王冠を手にするとき2
王座の新たな主を迎えるにあたり、取り決めるべき事について。
エルンチェア宮廷の主要閣僚たちは会議を開き、王太子ジークシルトを首座に据え、議論を行った。
他国であれば、王はこのような席に姿を見せる事はあまりない。
臣下に決めさせて最終的に決定を下す、ないしは結論の報告を受ける。
ただ、国王親政のエルンチェアのみ、王あるいは王太子が同席するのである。
「王太子殿下のご臨席を賜り、御意を仰ぐべく、一同は場に集えり」
会議の第一声は、このような決まり文言から始まる。
かつては第六代バロート王が腰を下ろした北側の最上席に、美しい王太子の姿があった。
議論の風景は、先代存命の頃とは大いに異なる。
親王派を称した文治貴族は一人もいない。
ジークシルトは、忠誠を誓った者だけに出席を許した会議の場を軽く見渡した。
「諸君の意見を聞きたい。
わたしの考えは後ほど開陳するとして、まずは活発なる議論を望む」
意見交換を促され、さっそく典礼庁の長官が発言を求める挙手をした。
「バロート六代国王陛下の薨去を、臣は残念至極に存じます。
ご葬儀一切の手配は滞りなく進んでおり、宮廷における有職故実に則って、国葬を営みます。
日取りについては、神務庁長官より発表がございます。
国葬に先立ち、ジークシルト王太子殿下にあらせられては、第七代国王への登極を伏して願いあげ奉る」
続々と賛成者が声をあげ始める。
「ぜひお早目の戴冠をお願い申し上げます」
「国民は動揺甚だしく、新たなる王のご誕生を心待ちにしているとの報が寄せられております」
「陛下薨去に伴い、喪に服さねばならず。
戴冠式はいま少し先の話としても、発表はお早めが望ましいかと」
出席者の中で、ジークシルトが王太子の座に留まるべきであるとの論陣を張る者は、今のところ見られない。
その様子を最上席に陣取った彼は、表情を消して眺めていた。
登極を急げとの意向が大多数、いやあるいは全員から発せられるであろう事は、ジークシルトには自明だった。
(まぁ、当然の成り行きだな。
国王不在は、我がエルンチェアにとって少しの得にもならぬ。
軍閥ですらも、何とかおれを王座に押し込めておきたいと考えているのだろうよ)
軍からも代表者が送り込まれている。
バロート存命の頃であれば、その席は大剣将たる老ツァリースの独占するところだった。
しかし、かの老人は東国境に出征しており、王太子の代理人として監督の立場にある。
よって今は、ツァリースを輔弼するヴェルゼワース剣将が座していた。
王太子に近侍するダオカルヤン・レオダルトの父である。
(ふむ。
ヴェルゼワース剣将は、傍聴に徹する構えか。
ツァリース老人なら、他を押しのけてでも、おれを国王にせよ、何なら今すぐ王冠をここへ持って来いと怒鳴っているだろう。
さすが、ヴェルゼワースは弁えておるわ)
実は内心で、ジークシルトはおもしろがっている。
父バロートとともに、エルンチェア宮廷を支配していた軍部の要ツァリース大剣将は、ジークシルトの
これも他国なら、王子から「爺」と呼ばれ、一般に幼少時は教育役を務めたあと、成人すれば執事として引き続き世話役に就任する。

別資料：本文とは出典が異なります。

-- ==== Sys2Proof/Machine/Xlat.lean ====
section
/-! DEFINITION. Address translation: page-table walks, permissions, translation caches and walk requests (R13, R22 to R34). -/
namespace Sys2Proof.Machine

/-! ### Entries (R22 to R26) -/

/-- Low bit of the index field of a level and the number of index bits (R22). -/
def levelIndex (va : Word) : Nat → Nat
  | 5 => bits va 63 57
  | 4 => bits va 56 48
  | 3 => bits va 47 39
  | 2 => bits va 38 30
  | 1 => bits va 29 21
  | _ => bits va 20 16
/-- Page bits of a leaf at a level (R22). -/
def pageBits : Nat → Nat
  | 2 => 30
  | 1 => 21
  | _ => 16
/-- The level of a leaf with these page bits. -/
def levelOfShift (sh : Nat) : Nat := if sh = 30 then 2 else if sh = 21 then 1 else 0
/-- A page lies wholly in one assigned range (R14); no page is larger than a range. -/
def assigned (pa : Nat) : Bool := isDevice pa || isAlias pa || isFormat pa || isControl pa || isHost pa
/-- A malformed entry (R25). -/
def malformed (e : Word) (lvl : Nat) : Bool :=
  if e.getLsbD 1 then
    let sh := pageBits lvl
    let page := bits e 51 16 * 2 ^ 16
    bits e 63 52 != 0 || bits e 15 10 != 0 || e.getLsbD 7 || decide (3 ≤ lvl) || decide (2 ≤ bits e 9 8)
      || page % 2 ^ sh != 0 || !assigned page || (e.getLsbD 4 && !(isDevice page || isHost page))
      || (e.getLsbD 5 && isControl page)
  else
    bits e 63 52 != 0 || bits e 7 2 != 0 || lvl == 0 || (decide (2 ≤ lvl) && bits e 11 8 != 0)
      || !isDevice (bits e 51 8 * 2 ^ 8)
/-- The leaf as a cached entry (R29). -/
def leafEntry (e : Word) (lvl : Nat) (va : Word) (tag : Nat) : TlbEntry :=
  let sh := pageBits lvl
  { shift := sh, vpn := va.toNat / 2 ^ sh, ppn := bits e 51 16 * 2 ^ 16 / 2 ^ sh, mt1 := bits e 9 8 == 1,
    gl := e.getLsbD 6, us := e.getLsbD 5, ex := e.getLsbD 4, wr := e.getLsbD 3, rd := e.getLsbD 2, tag := tag }
/-- Permission by the leaf alone; kinds as R27 (R26). -/
def permitted (e : TlbEntry) (kind : Nat) (priv : Bool) : Bool :=
  (priv || e.us) &&
    match kind with
    | 0 | 5 => e.rd
    | 1 | 6 => e.wr
    | 3 => e.ex && !e.mt1 && !(priv && e.us)
    | _ => e.rd && e.wr
/-- The physical address under an entry. -/
def TlbEntry.pa (e : TlbEntry) (va : Word) : Nat := e.ppn * 2 ^ e.shift + va.toNat % 2 ^ e.shift
/-- The physical page and its size. -/
def TlbEntry.page (e : TlbEntry) : Nat := e.ppn * 2 ^ e.shift
def TlbEntry.size (e : TlbEntry) : Nat := 2 ^ e.shift
/-- An entry matches an access (R29). -/
def TlbEntry.hits (e : TlbEntry) (va : Word) (tag : Nat) : Bool :=
  e.vpn == va.toNat / 2 ^ e.shift && (e.gl || e.tag == tag)

/-- PAGE_FAULT (R27); a fetch names its line. -/
def pageFault (va : Word) (fk lvl kind : Nat) : Trap :=
  let v := if kind = 3 then va &&& ~~~63#64 else va
  { cause := 0x06, infos := ⟨v, BitVec.ofNat 64 fk, BitVec.ofNat 64 lvl, BitVec.ofNat 64 kind⟩ }

/-! ### Walks (R27, R28) -/

/-- What a walk finds: a leaf, or a fault kind and level. -/
inductive Walked where
  | leaf (e : TlbEntry)
  | fault (fk lvl : Nat)
  deriving DecidableEq, Repr

/-- Reads entries from a table on down; each is read at the memory-side cache of its home (R28). -/
def State.walkFrom (s : State) (t : Nat) (va : Word) (tag : Nat) : Nat → Res Walked
  | 0 =>
    (s.mscRead (t + 8 * levelIndex va 0) 8 kLoad).bind fun v s =>
      let e := v.extractLsb' 0 64
      if !e.getLsbD 0 then .ok (.fault 1 0) s
      else if malformed e 0 then .ok (.fault 3 0) s
      else .ok (.leaf (leafEntry e 0 va tag)) s
  | lvl + 1 =>
    (s.mscRead (t + 8 * levelIndex va (lvl + 1)) 8 kLoad).bind fun v s =>
      let e := v.extractLsb' 0 64
      if !e.getLsbD 0 then .ok (.fault 1 (lvl + 1)) s
      else if malformed e (lvl + 1) then .ok (.fault 3 (lvl + 1)) s
      else if e.getLsbD 1 then .ok (.leaf (leafEntry e (lvl + 1) va tag)) s
      else s.walkFrom (bits e 51 8 * 2 ^ 8) va tag lvl
/-- A walk from a root register's value (R27, R31). -/
def State.walk (s : State) (root va : Word) (tag : Nat) : Res Walked :=
  let t := bits root 51 10 * 2 ^ 10
  if !isDevice t then .ok (.fault 3 5) s else s.walkFrom t va tag 5

/-! ### Translation caches (R29) -/

/-- Fills a fully associative cache of `cap` entries: the most recently used first (R29). -/
def tlbFull (cap : Nat) (e : TlbEntry) (l : List TlbEntry) : List TlbEntry := (e :: l.filter fun x => x != e).take cap
/-- Fills a set-associative cache (R29): a set that holds more entries than it has ways loses its least recently used one. -/
def tlbPut (cache sets ways : Nat) (e : TlbEntry) (l : List TlbEntry) : List TlbEntry :=
  let l := e :: l.filter fun x => x != e
  if l.length ≤ ways then l
  else
    let set := fun (x : TlbEntry) => Config.tlbSet cache x.shift x.vpn % sets
    let same := l.filter fun x => set x == set e
    if same.length ≤ ways then l
    else match same.getLast? with
      | some v => l.filter fun x => x != v
      | none => l
def clusterTlbPut (e : TlbEntry) (l : List TlbEntry) : List TlbEntry := tlbPut 0 128 8 e l
def islandTlbPut (e : TlbEntry) (l : List TlbEntry) : List TlbEntry := tlbPut 1 1024 16 e l
def hubTlbPut (e : TlbEntry) (l : List TlbEntry) : List TlbEntry := tlbPut 2 64 8 e l
def tlbFind (va : Word) (tag : Nat) (l : List TlbEntry) : Option TlbEntry := l.find? fun e => e.hits va tag
/-- The tag under which an agent's entries stand: 64 is the firmware tag (R31). -/
def State.xlatTag (s : State) (a : Agent) : Nat :=
  match a with
  | .hub _ => 64
  | _ => bits (s.hart a).root 5 0
/-- Fills every cache that an agent looks up (R29). -/
def State.tlbFill (s : State) (a : Agent) (e : TlbEntry) : State :=
  match a with
  | .far c =>
    let s := s.updHart a fun h => { h with tlb := tlbFull 32 e h.tlb }
    let s := s.updCluster (clusterOf c) fun x => { x with tlb := clusterTlbPut e x.tlb }
    s.updIsland (dieOf c) fun x => { x with tlb := islandTlbPut e x.tlb }
  | .near h _ =>
    let s := s.updUnit h fun u => { u with tlb := tlbFull 16 e u.tlb }
    s.updIsland (h / 64) fun x => { x with tlb := islandTlbPut e x.tlb }
  | .hub _ => s.updHub fun x => { x with tlb := hubTlbPut e x.tlb }
/-- A hit fills every cache above the one that holds the entry, where it becomes the most recently used (R29). -/
def State.tlbTouch (s : State) (a : Agent) (va : Word) (tag : Nat) (e : TlbEntry) : State :=
  match a with
  | .far c =>
    let t := s.updHart a fun h => { h with tlb := tlbFull 32 e h.tlb }
    if (tlbFind va tag (s.hart a).tlb).isSome then t
    else
      let t := t.updCluster (clusterOf c) fun x => { x with tlb := clusterTlbPut e x.tlb }
      if (tlbFind va tag (s.cluster (clusterOf c)).tlb).isSome then t
      else t.updIsland (dieOf c) fun x => { x with tlb := islandTlbPut e x.tlb }
  | .near h _ =>
    let t := s.updUnit h fun u => { u with tlb := tlbFull 16 e u.tlb }
    if (tlbFind va tag (s.unit h).tlb).isSome then t
    else t.updIsland (h / 64) fun x => { x with tlb := islandTlbPut e x.tlb }
  | .hub _ => s.updHub fun x => { x with tlb := hubTlbPut e x.tlb }
/-- The lookup of R29 in every cache of an agent's path. -/
def State.tlbLookup (s : State) (a : Agent) (va : Word) (tag : Nat) : Option TlbEntry :=
  match a with
  | .far c =>
    (tlbFind va tag (s.hart a).tlb).or ((tlbFind va tag (s.cluster (clusterOf c)).tlb).or
      (tlbFind va tag (s.island (dieOf c)).tlb))
  | .near h _ => (tlbFind va tag (s.unit h).tlb).or (tlbFind va tag (s.island (h / 64)).tlb)
  | .hub _ => tlbFind va tag s.hub.tlb

/-! ### Walk requests (R30) -/

/-- The walk queue and the walks of an agent's unit: a die 0 to 15, or 16 for the hub. -/
def walkUnit : Agent → Nat
  | .far c => dieOf c
  | .near h _ => h / 64
  | .hub _ => 16
def State.walkQ (s : State) (u : Nat) : List WalkReq := if u < 16 then (s.island u).walkQ else s.hub.walkQ
def State.walksIn (s : State) (u : Nat) : List WalkReq := if u < 16 then (s.island u).walks else s.hub.walks
def State.setWalkQ (s : State) (u : Nat) (q : List WalkReq) : State :=
  if u < 16 then s.updIsland u fun x => { x with walkQ := q } else s.updHub fun x => { x with walkQ := q }
def State.setWalks (s : State) (u : Nat) (q : List WalkReq) : State :=
  if u < 16 then s.updIsland u fun x => { x with walks := q } else s.updHub fun x => { x with walks := q }
/-- A miss attaches to a walk or a request of its tag and VA[63:16]. -/
def WalkReq.covers (w : WalkReq) (tag : Nat) (va : Word) : Bool := w.tag == tag && w.va >>> 16 == va >>> 16
def attachTo (key kind tag : Nat) (va : Word) (q : List WalkReq) : List WalkReq :=
  q.map fun w => if w.covers tag va && !w.waiters.any (fun p => p == (key, kind)) then { w with waiters := w.waiters ++ [(key, kind)] } else w
/-- The walkers of a unit (R30). -/
def walkerCount (u : Nat) : Nat := if u < 16 then 32 else 8
/-- The walk-request queue's pointers move past the requester (R30, R328). Each turn is a cycle of its own, so no two requests reach the queue
in one cycle and the pointers decide nothing (DESIGN CHOICE, log entry 62). -/
def State.walkPast (s : State) (a : Agent) : State :=
  match a with
  | .far c => s.updIsland (dieOf c) fun x => { x with walkPtr := (clusterOf c % 16 + 1) % 17 }
  | .near h c => s.updIsland (h / 64) fun x => { x with walkPtr := 0, walkNear := (h % 64 * 2 + c + 1) % 128 }
  | .hub n => s.updHub fun x => { x with walkPtr := (n + 1) % 7 }
/-- A walk or a request that a miss attaches to stands in a unit. -/
def State.walkCovers (s : State) (u tag : Nat) (va : Word) : Bool :=
  (s.walksIn u).any (fun w => w.covers tag va) || (s.walkQ u).any fun w => w.covers tag va
/-- A miss of an agent's unit, by the number of its access, joins the walk queue, or attaches to what stands there for its page; a full
queue holds it back (R30). -/
def State.walkMissBy (s : State) (a : Agent) (key : Nat) (root : Word) (tag : Nat) (va : Word) (kind : Nat) : State :=
  let u := walkUnit a
  if (s.walksIn u).any (fun w => w.covers tag va) then s.setWalks u (attachTo key kind tag va (s.walksIn u))
  else if (s.walkQ u).any (fun w => w.covers tag va) then s.setWalkQ u (attachTo key kind tag va (s.walkQ u))
  else if (if u < 16 then 512 else 64) ≤ (s.walkQ u).length then s
  else (s.setWalkQ u (s.walkQ u ++ [{ tag := tag, va := va, root := root, waiters := [(key, kind)] }])).walkPast a
/-- A miss of an agent's own access. -/
def State.walkMiss (s : State) (a : Agent) (va : Word) (kind : Nat) : State :=
  s.walkMissBy a (agentKey a) (s.hart a).root (s.xlatTag a) va kind
/-- An access that its agent has given up waits for no walk any more (R30). -/
def dropWaiter (key : Nat) (q : List WalkReq) : List WalkReq := q.map fun w => { w with waiters := w.waiters.filter fun p => p.1 != key }
def waitsIn (key : Nat) (q : List WalkReq) : Bool := q.any fun w => w.waiters.any fun p => p.1 == key
def State.walkForget (s : State) (a : Agent) : State :=
  let u := walkUnit a
  let k := agentKey a
  let s := if waitsIn k (s.walkQ u) then s.setWalkQ u (dropWaiter k (s.walkQ u)) else s
  if waitsIn k (s.walksIn u) then s.setWalks u (dropWaiter k (s.walksIn u)) else s
/-- A walk can start at once and is on its own: no request stands before it and a walker is free (R30). -/
def State.walkFree (s : State) (a : Agent) : Bool :=
  let u := walkUnit a
  (s.walkQ u).isEmpty && decide ((s.walksIn u).length < walkerCount u)

/-- The trap of a walk's answer to an access that waited for it. -/
def WalkAnswer.trap (w : WalkAnswer) (va : Word) (kind : Nat) : Trap :=
  if w.cause = 0x06 then pageFault va w.info.i1.toNat w.info.i2.toNat kind else { cause := w.cause, infos := w.info }
/-- An answer that is for an access of a kind. -/
def walkAnswered (l : List WalkAnswer) (va : Word) (tag kind : Nat) : Option WalkAnswer :=
  l.find? fun w => w.page == va >>> 16 && w.tag == tag && w.kind == kind
/-- The answer of a walk to an access that waited for it. -/
def Hart.walkAnswer (h : Hart) (va : Word) (tag kind : Nat) : Option Trap :=
  (walkAnswered h.walkFault.toList va tag kind).map fun w => w.trap va kind

/-- A miss: the walk is made within the step where a walker is free and nothing stands before it or for its page, and the turn does
not overlap (DESIGN CHOICE, log entry 2); else the miss waits for the walkers (R30). -/
def State.missWalk (s : State) (a : Agent) (key : Nat) (root : Word) (tag : Nat) (priv : Bool) (va : Word) (kind : Nat) : Res TlbEntry :=
  if s.overlap || s.walkCovers (walkUnit a) tag va || !s.walkFree a then .wait (s.walkMissBy a key root tag va kind)
  else
    ((s.walkPast a).walk root va tag).bind fun r s =>
      match r with
      | .fault fk lvl => .trap (pageFault va fk lvl kind) s
      | .leaf e =>
        if permitted e kind priv then .ok e (s.tlbFill a e)
        else .trap (pageFault va 2 (levelOfShift e.shift) kind) s

/-- Translates an access of a kind (R26, R27, R29, R30). -/
def State.translate (s : State) (a : Agent) (va : Word) (kind : Nat) : Res TlbEntry :=
  let h := s.hart a
  let tag := s.xlatTag a
  match s.tlbLookup a va tag with
  | some e =>
    let s := s.tlbTouch a va tag e
    if permitted e kind h.priv then .ok e s else .trap (pageFault va 2 (levelOfShift e.shift) kind) s
  | none =>
    match h.walkAnswer va tag kind with
    | some t => .trap t (s.setHart a { h with walkFault := none })
    | none => s.missWalk a (agentKey a) h.root tag h.priv va kind

/-- Translates on behalf of a unit that has no instruction to stall: an engine command (as its issuer) or a launch, through the caches
of an agent's path under a given root, tag and privilege (R32, R166); `key` is the number of its access and `ans` what walks have
answered to it. -/
def State.translateFor (s : State) (a : Agent) (key : Nat) (ans : List WalkAnswer) (root : Word) (tag : Nat) (priv : Bool) (va : Word)
    (kind : Nat) : Res TlbEntry :=
  match s.tlbLookup a va tag with
  | some e =>
    let s := s.tlbTouch a va tag e
    if permitted e kind priv then .ok e s else .trap (pageFault va 2 (levelOfShift e.shift) kind) s
  | none =>
    match walkAnswered ans va tag kind with
    | some w => .trap (w.trap va kind) s
    | none => s.missWalk a key root tag priv va kind
/-- The numbers of the accesses of engine commands and of launches among the waiters of a walk. -/
def engKey (core : Nat) (seq : BitVec 32) : Nat := 16384 + core * 2 ^ 32 + seq.toNat
def launchKey (hub : Nat) : Nat := 2 ^ 60 + hub

/-! ### TLBI (R33, R34) -/

/-- Whether an entry is removed by TLBI. -/
def tlbiHits (op : TlbiOp) (a b : Word) (e : TlbEntry) : Bool :=
  match op with
  | .va .. => !e.gl && e.vpn == a.toNat / 2 ^ e.shift && e.tag == bits b 5 0
  | .vag _ => e.vpn == a.toNat / 2 ^ e.shift
  | .ctx _ => !e.gl && e.tag == bits b 5 0
  | .all => true
/-- Removes matching entries from every translation cache of the package, and marks the walks in flight that it passes. -/
def State.tlbiRemove (s : State) (op : TlbiOp) (a b : Word) : State :=
  let keep := fun (l : List TlbEntry) => l.filter fun e => !tlbiHits op a b e
  let mark := fun (l : List WalkReq) => l.map fun w => { w with kills := w.kills ++ [(op, a, b)] }
  { s with
    harts := mmap (fun _ h => { h with tlb := keep h.tlb }) s.harts
    units := mmap (fun _ u => { u with tlb := keep u.tlb }) s.units
    clusters := mmap (fun _ c => { c with tlb := keep c.tlb }) s.clusters
    islands := mmap (fun _ i => { i with tlb := keep i.tlb, walks := mark i.walks }) s.islands
    hub := { s.hub with tlb := keep s.hub.tlb, walks := mark s.hub.walks } }

end Sys2Proof.Machine
end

たとえば南方圏のエテュイエンヌ王国第四王子ロベルティートが、自分につけられていた傅役を親しく「爺」と呼び、茶の相手をさせたり、生活にまつわる雑事を任せたように。
だがエルンチェアでは、特に王太子につけられる傅役は、単なる世話役ではない。
(あの老人も、そろそろ身を引くべき時が来たようだな。
口を出し過ぎるのだ、あれは。
その点ヴェルゼワースは良いな。黙って聞き役を務めている。
ダオカルヤンの父上は、息子と違って騒がしくない。
よく調和がとれたおもしろい組み合わせだ)
誰にも聞こえないのを良い事に、しれっとひどい評価を腹心に与えるジークシルトである。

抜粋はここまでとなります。